GATEKEEPERS DOWN: The Washington Post flunks a fearful test!

FRIDAY, APRIL 5, 2013

Part 5—In praise of computer editing: Last Sunday’s column by Childress and Childress points to an obvious problem:

Even at the Washington Post, our journalistic elites can no longer function! They can’t reason, analyze, judge or assess. Nor do they seem to want to.

Well sir, the analysts woke us early today with a solution to this problem—and with a new perspective on that remarkable column by the Childress sisters.

(To review the Childress column, see parts 1 qand 2 of this series.)

Intriguing! Atop the front page of today’s New York Times, John Markoff reports an exciting new way to let the nation’s professors get by with even less work.

Why should professors waste their time grading their students’ essays? According to Markoff, the grading of essays can be done by computers now!

Here’s the way today’s report starts. Yes, that is the actual headline, at least in the on-line Times:
MARKOFF (4/5/13): Essay-Grading Software Offers Professors a Break

Imagine taking a college exam and, instead of handing in a blue book and getting a grade from a professor a few weeks later, clicking the “send” button when you are done and receiving a grade back instantly, your essay scored by a software program.

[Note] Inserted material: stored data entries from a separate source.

/-- Signal tables of the spec, part 6. -/
def sigRows6 : List SigRow := [
  ⟨0, 0x848, 1, .s16, .ro, 0x0, -32768, 32767, false, (some (0x09, 0x37800000))⟩,
  ⟨0, 0x849, 1, .s16, .ro, 0x0, -32768, 32767, false, (some (0x09, 0x37800000))⟩,
  ⟨0, 0x84A, 1, .bits32, .ro, 0x0, 0, 4294967295, false, (some (0x0D, 0x3F800000))⟩,
  ⟨0, 0x84B, 1, .u16, .ro, 0x0, 0, 65535, false, (some (0x02, 0x3A83126F))⟩,
  ⟨0, 0x84C, 1, .u8, .ro, 0x0, 0, 255, false, (some (0x0E, 0x3F800000))⟩,
  ⟨0, 0x84D, 1, .u16, .ro, 0x0, 0, 65535, false, (some (0x09, 0x35800000))⟩,
  ⟨0, 0x84E, 1, .u32, .ro, 0x0, 0, 4294967295, false, (some (0x0B, 0x3F800000))⟩,
  ⟨0, 0x84F, 1, .u32, .ro, 0x0, 0, 4294967295, false, (some (0x00, 0x3F800000))⟩,
  ⟨0, 0x600, 1, .u8, .rwl, 0x1, 0, 1, false, (some (0x0C, 0x3F800000))⟩,
  ⟨0, 0x601, 1, .u32, .rwl, 0x0, 0, 4294967295, false, (some (0x08, 0x358637BD))⟩,
  ⟨0, 0x602, 1, .u32, .rwl, 0x320000, 0, 4294967295, false, (some (0x0A, 0x37800000))⟩,
  ⟨0, 0x603, 1, .u8, .rw, 0x5, 2, 20, false, (some (0x0E, 0x3F800000))⟩,
  ⟨0, 0x604, 1, .u16, .rwl, 0xC8, 20, 1000, false, (some (0x06, 0x3F800000))⟩,
  ⟨0, 0x605, 1, .u16, .rw, 0x1555, 0, 65535, false, (some (0x09, 0x37800000))⟩,
  ⟨0, 0x606, 1, .u16, .rw, 0x32, 10, 500, false, (some (0x05, 0x38D1B717))⟩,
  ⟨0, 0x607, 1, .u8, .rw, 0x1, 0, 1, false, (some (0x0C, 0x3F800000))⟩,
  ⟨0, 0x608, 1, .u8, .rw, 0x32, 10, 100, false, (some (0x0E, 0x3F800000))⟩,
  ⟨0, 0x609, 1, .u8, .rwl, 0x1, 0, 1, false, (some (0x0C, 0x3F800000))⟩,
  ⟨0, 0x60A, 1, .u16, .rwl, 0x7D0, 200, 10000, false, (some (0x01, 0x3A83126F))⟩,
  ⟨0, 0x60B, 1, .u16, .rwl, 0x32, 10, 100, false, (some (0x06, 0x3F800000))⟩,
  ⟨0, 0x610, 1, .bits32, .w1c, 0x0, 0, 31, false, (some (0x0D, 0x3F800000))⟩,
  ⟨0, 0x850, 1, .u16, .ro, 0x0, 0, 65535, false, (some (0x09, 0x37800000))⟩,
  ⟨0, 0x851, 1, .s32, .ro, 0x0, -2147483648, 2147483647, false, (some (0x0A, 0x37800000))⟩,
  ⟨0, 0x852, 1, .s16, .ro, 0x0, -32768, 32767, false, (some (0x09, 0x37800000))⟩,
  ⟨0, 0x853, 1, .u32, .ro, 0x0, 0, 4294967295, false, (some (0x01, 0x3A83126F))⟩,
  ⟨0, 0x854, 1, .bits32, .ro, 0x0, 0, 4294967295, false, (some (0x0D, 0x3F800000))⟩,
  ⟨0, 0x855, 1, .s16, .ro, 0x0, -32768, 32767, false, (some (0x09, 0x37800000))⟩,
  ⟨0, 0x856, 1, .u32, .ro, 0x0, 0, 4294967295, false, (some (0x00, 0x3F800000))⟩,
  ⟨0, 0x857, 1, .u32, .ro, 0x0, 0, 4294967295, false, (some (0x05, 0x3A83126F))⟩,
  ⟨0, 0x500, 1, .u8, .rwl, 0x0, 0, 5, false, (some (0x0C, 0x3F800000))⟩,
  ⟨0, 0x501, 1, .u16, .rwl, 0x400, 1, 65535, false, (some (0x00, 0x3F800000))⟩,
  ⟨0, 0x502, 1, .u8, .rwl, 0x0, 0, 1, false, (some (0x0C, 0x3F800000))⟩,
  ⟨0, 0x503, 1, .u8, .rwl, 0x0, 0, 7, false, (some (0x00, 0x3F800000))⟩,
  ⟨0, 0x504, 1, .u8, .rwl, 0xA, 1, 255, false, (some (0x00, 0x3F800000))⟩,
  ⟨0, 0x505, 1, .u16, .rw, 0x64, 1, 2000, false, (some (0x05, 0x3A83126F))⟩,
  ⟨0, 0x506, 1, .u16, .rw, 0x64, 10, 10000, false, (some (0x05, 0x358637BD))⟩,
  ⟨0, 0x507, 1, .u8, .rwl, 0x0, 0, 1, false, (some (0x0C, 0x3F800000))⟩,
  ⟨0, 0x508, 1, .u8, .rw, 0x2, 0, 255, false, (some (0x0B, 0x3F800000))⟩,
  ⟨0, 0x509, 1, .u8, .rwl, 0x0, 0, 2, false, (some (0x0C, 0x3F800000))⟩,
  ⟨0, 0x50A, 1, .s32, .rw, 0x0, -2147483648, 2147483647, false, (some (0x0B, 0x3F800000))⟩]

/-- Signal tables of the spec, part 7. -/
def sigRows7 : List SigRow := [
  ⟨0, 0x50B, 1, .u8, .wo, 0x0, 0, 1, false, (some (0x00, 0x3F800000))⟩,
  ⟨0, 0x50C, 1, .u8, .rw, 0x0, 0, 1, false, (some (0x0C, 0x3F800000))⟩,
  ⟨0, 0x50D, 1, .u8, .rwl, 0x0, 0, 255, false, (some (0x00, 0x3F800000))⟩,
  ⟨0, 0x510, 1, .bits32, .w1c, 0x0, 0, 2047, false, (some (0x0D, 0x3F800000))⟩,
  ⟨0, 0x511, 1, .u16, .ro, 0x0, 0, 65535, false, (some (0x02, 0x3727C5AC))⟩,
  ⟨0, 0x858, 1, .s32, .ro, 0x0, -2147483648, 2147483647, false, (some (0x0B, 0x3F800000))⟩,
  ⟨0, 0x859, 1, .s32, .ro, 0x0, -2147483648, 2147483647, false, (some (0x09, 0x37800000))⟩,
  ⟨0, 0x85A, 1, .s32, .ro, 0x0, -2147483648, 2147483647, false, (some (0x0A, 0x37800000))⟩,
  ⟨0, 0x85B, 1, .u32, .ro, 0x0, 0, 4294967295, false, (some (0x05, 0x322BCC77))⟩,
  ⟨0, 0x85C, 1, .s32, .ro, 0x0, -2147483648, 2147483647, false, (some (0x0B, 0x3F800000))⟩,
  ⟨0, 0x85D, 1, .s32, .ro, 0x0, -2147483648, 2147483647, false, (some (0x0B, 0x3F800000))⟩,
  ⟨0, 0x85E, 1, .bits32, .ro, 0x0, 0, 4294967295, false, (some (0x0D, 0x3F800000))⟩,
  ⟨0, 0x85F, 1, .u32, .ro, 0x0, 0, 4294967295, false, (some (0x00, 0x3F800000))⟩,
  ⟨1, 0x200, 1, .bits32, .rw, 0x1, 0, 7, false, (some (0x0D, 0x3F800000))⟩,
  ⟨1, 0x201, 1, .u8, .rw, 0x0, 0, 7, false, (some (0x0C, 0x3F800000))⟩,
  ⟨1, 0x202, 1, .u8, .wo, 0x0, 1, 1, false, (some (0x00, 0x3F800000))⟩,
  ⟨1, 0x203, 1, .bits32, .w1c, 0x0, 0, 2096959, false, (some (0x0D, 0x3F800000))⟩,
  ⟨1, 0x204, 1, .bits32, .ro, 0x0, 0, 4294967295, false, (some (0x0D, 0x3F800000))⟩,
  ⟨1, 0x205, 1, .u32, .ro, 0x0, 0, 4294967295, false, (some (0x00, 0x3F800000))⟩,
  ⟨1, 0x210, 6, .u8, .rw, 0x0, 0, 4, false, (some (0x0C, 0x3F800000))⟩,
  ⟨1, 0x218, 6, .u16, .rw, 0xFFFF, 0, 65535, false, (some (0x00, 0x3F800000))⟩,
  ⟨1, 0x220, 6, .u16, .rw, 0xFFFF, 0, 65535, false, (some (0x00, 0x3F800000))⟩,
  ⟨1, 0x228, 6, .u16, .rw, 0x0, 0, 16383, false, (some (0x00, 0x3F800000))⟩,
  ⟨1, 0x230, 6, .u16, .rw, 0x1, 1, 1000, false, (some (0x05, 0x358637BD))⟩,
  ⟨1, 0x238, 6, .u16, .ro, 0x0, 0, 65535, false, (some (0x00, 0x3F800000))⟩,
  ⟨1, 0x300, 1, .bits32, .w1c, 0x0, 0, 511, false, (some (0x0D, 0x3F800000))⟩,
  ⟨1, 0x301, 1, .bits32, .ro, 0x0, 0, 4294967295, false, (some (0x0D, 0x3F800000))⟩,
  ⟨1, 0x302, 1, .u16, .rw, 0x125C, 1000, 47000, false, none⟩,
  ⟨1, 0x303, 1, .u32, .rw, 0xB798, 10000, 1000000, false, (some (0x04, 0x358637BD))⟩,
  ⟨1, 0x304, 1, .u32, .rw, 0x1770, 0, 4294967295, false, (some (0x03, 0x3A83126F))⟩,
  ⟨1, 0x305, 1, .u8, .rw, 0x32, 10, 100, false, (some (0x0E, 0x3F800000))⟩,
  ⟨1, 0x306, 1, .u16, .rw, 0x7D0, 500, 50000, false, (some (0x02, 0x3A83126F))⟩,
  ⟨1, 0x307, 1, .u16, .rw, 0x64, 1, 2000, false, (some (0x08, 0x3A83126F))⟩,
  ⟨1, 0x308, 1, .u8, .rw, 0x19, 1, 100, false, (some (0x0E, 0x3F800000))⟩,
  ⟨1, 0x309, 1, .u32, .ro, 0x0, 0, 4294967295, false, (some (0x00, 0x3F800000))⟩,
  ⟨1, 0x30A, 1, .u32, .ro, 0x0, 0, 4294967295, false, (some (0x04, 0x358637BD))⟩,
  ⟨1, 0x30B, 1, .u32, .ro, 0x0, 0, 4294967295, false, (some (0x03, 0x3A83126F))⟩,
  ⟨1, 0x30C, 1, .u32, .ro, 0xFFFFFFFF, 0, 4294967295, false, (some (0x05, 0x3F800000))⟩,
  ⟨1, 0x310, 4, .u16, .rw, 0x4650, 6000, 58000, false, (some (0x01, 0x3A83126F))⟩,
  ⟨1, 0x314, 4, .u32, .rw, 0x9C40, 1000, 500000, false, (some (0x02, 0x3A83126F))⟩]

/-- Signal tables of the spec, part 8. -/
def sigRows8 : List SigRow := [
  ⟨1, 0x318, 4, .u32, .rw, 0x3E8, 0, 100000, false, none⟩,
  ⟨1, 0x31C, 4, .u32, .rw, 0x2710, 0, 1000000, false, (some (0x03, 0x3A83126F))⟩,
  ⟨1, 0x320, 4, .u8, .rw, 0x0, 0, 15, false, (some (0x00, 0x3F800000))⟩,
  ⟨1, 0x324, 4, .u8, .rw, 0x0, 0, 3, false, (some (0x0C, 0x3F800000))⟩,
  ⟨1, 0x328, 4, .u16, .ro, 0xFFFF, 0, 65535, false, (some (0x08, 0x3A83126F))⟩,
  ⟨1, 0x32C, 4, .u16, .ro, 0x0, 0, 65535, false, (some (0x01, 0x3A83126F))⟩,
  ⟨1, 0x330, 4, .s32, .ro, 0x0, -2147483648, 2147483647, false, (some (0x02, 0x3A83126F))⟩,
  ⟨1, 0x334, 4, .s32, .ro, 0x0, -2147483648, 2147483647, false, (some (0x03, 0x3A83126F))⟩,
  ⟨1, 0x338, 4, .u32, .ro, 0x0, 0, 4294967295, false, (some (0x03, 0x3A83126F))⟩,
  ⟨0, 0x700, 1, .u8, .rw, 0x3, 0, 4, false, (some (0x0C, 0x3F800000))⟩,
  ⟨0, 0x701, 1, .u32, .rwl, 0x1388, 0, 4294967295, false, (some (0x08, 0x358637BD))⟩,
  ⟨0, 0x702, 1, .u16, .rwl, 0x14, 0, 65535, false, none⟩,
  ⟨0, 0x703, 1, .u16, .rwl, 0x96, 0, 65535, false, none⟩,
  ⟨0, 0x704, 1, .u16, .rwl, 0x1F4, 10, 60000, false, (some (0x05, 0x3A83126F))⟩,
  ⟨0, 0x705, 1, .u8, .rw, 0x96, 100, 175, false, (some (0x07, 0x3F800000))⟩,
  ⟨0, 0x706, 1, .u16, .rwl, 0x64, 0, 65535, false, none⟩,
  ⟨0, 0x707, 1, .u8, .rwl, 0x1, 0, 1, false, (some (0x0C, 0x3F800000))⟩,
  ⟨0, 0x708, 1, .u16, .rwl, 0x3E8, 0, 65535, false, (some (0x01, 0x3A83126F))⟩,
  ⟨0, 0x709, 1, .s16, .rwl, 0x2710, -32768, 32767, false, none⟩,
  ⟨0, 0x860, 1, .u32, .ro, 0x0, 0, 4294967295, false, (some (0x02, 0x3A83126F))⟩,
  ⟨0, 0x861, 1, .u32, .ro, 0xFFFFFFFF, 0, 4294967295, false, (some (0x0A, 0x37800000))⟩,
  ⟨0, 0x862, 1, .u32, .ro, 0xFFFFFFFF, 0, 4294967295, false, none⟩,
  ⟨0, 0x863, 1, .u32, .ro, 0xFFFFFFFF, 0, 4294967295, false, none⟩,
  ⟨0, 0x864, 1, .u16, .ro, 0x8000, 0, 65535, false, (some (0x0F, 0x38000000))⟩,
  ⟨0, 0x865, 1, .u16, .ro, 0x8000, 0, 65535, false, (some (0x0F, 0x38000000))⟩,
  ⟨0, 0x866, 1, .s16, .ro, 0x0, -32768, 32767, false, (some (0x07, 0x3DCCCCCD))⟩,
  ⟨0, 0x867, 1, .s16, .ro, 0x0, -32768, 32767, false, (some (0x07, 0x3DCCCCCD))⟩,
  ⟨0, 0x868, 1, .u32, .ro, 0x0, 0, 4294967295, false, (some (0x03, 0x3A83126F))⟩,
  ⟨0, 0x869, 1, .u32, .ro, 0x0, 0, 4294967295, false, (some (0x03, 0x3A83126F))⟩,
  ⟨0, 0x86A, 1, .u32, .ro, 0x0, 0, 4294967295, false, (some (0x02, 0x3A83126F))⟩,
  ⟨0, 0x86B, 1, .u32, .ro, 0x0, 0, 4294967295, false, (some (0x04, 0x3F800000))⟩,
  ⟨0, 0x86C, 1, .bits32, .ro, 0x0, 0, 4294967295, false, (some (0x0D, 0x3F800000))⟩,
  ⟨1, 0x500, 1, .bits32, .w1c, 0x0, 0, 1023, false, (some (0x0D, 0x3F800000))⟩,
  ⟨1, 0x501, 1, .bits32, .ro, 0x0, 0, 4294967295, false, (some (0x0D, 0x3F800000))⟩,
  ⟨1, 0x502, 1, .u16, .rw, 0x3E8, 0, 65535, false, (some (0x05, 0x3A83126F))⟩,
  ⟨1, 0x503, 1, .u32, .ro, 0x0, 0, 4294967295, false, (some (0x00, 0x3F800000))⟩,
  ⟨1, 0x504, 1, .u32, .ro, 0x0, 0, 4294967295, false, (some (0x00, 0x3F800000))⟩,
  ⟨1, 0x505, 1, .u32, .ro, 0x0, 0, 4294967295, false, (some (0x00, 0x3F800000))⟩,
  ⟨1, 0x506, 1, .bits32, .ro, 0x0, 0, 4294967295, false, (some (0x0D, 0x3F800000))⟩,
  ⟨1, 0x510, 8, .u32, .ro, 0x0, 0, 4294967295, false, (some (0x00, 0x3F800000))⟩]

And then, instead of being done with that exam, imagine that the system would immediately let you rewrite the test to try to improve your grade.

EdX, the nonprofit enterprise founded by Harvard and the Massachusetts Institute of Technology to offer courses on the Internet, has just introduced such a system and will make its automated software available free on the Web to any institution that wants to use it. The software uses artificial intelligence to grade student essays and short written answers, freeing professors for other tasks.
We’re not sure why the student would be allowed to rewrite his test to improve his grade. But just imagine! Under this system, professors could get to the south of France that much more quickly each year!

Kidding aside, we have no idea how this could possibly work. Can computers really be programmed to judge the content of an essay on some esoteric topic?

We can’t imagine how that could be done. On the other hand, the ongoing failure of our journalistic elite draws attention to a parallel problem:

Increasingly, we humans can’t judge the content of essays or arguments either!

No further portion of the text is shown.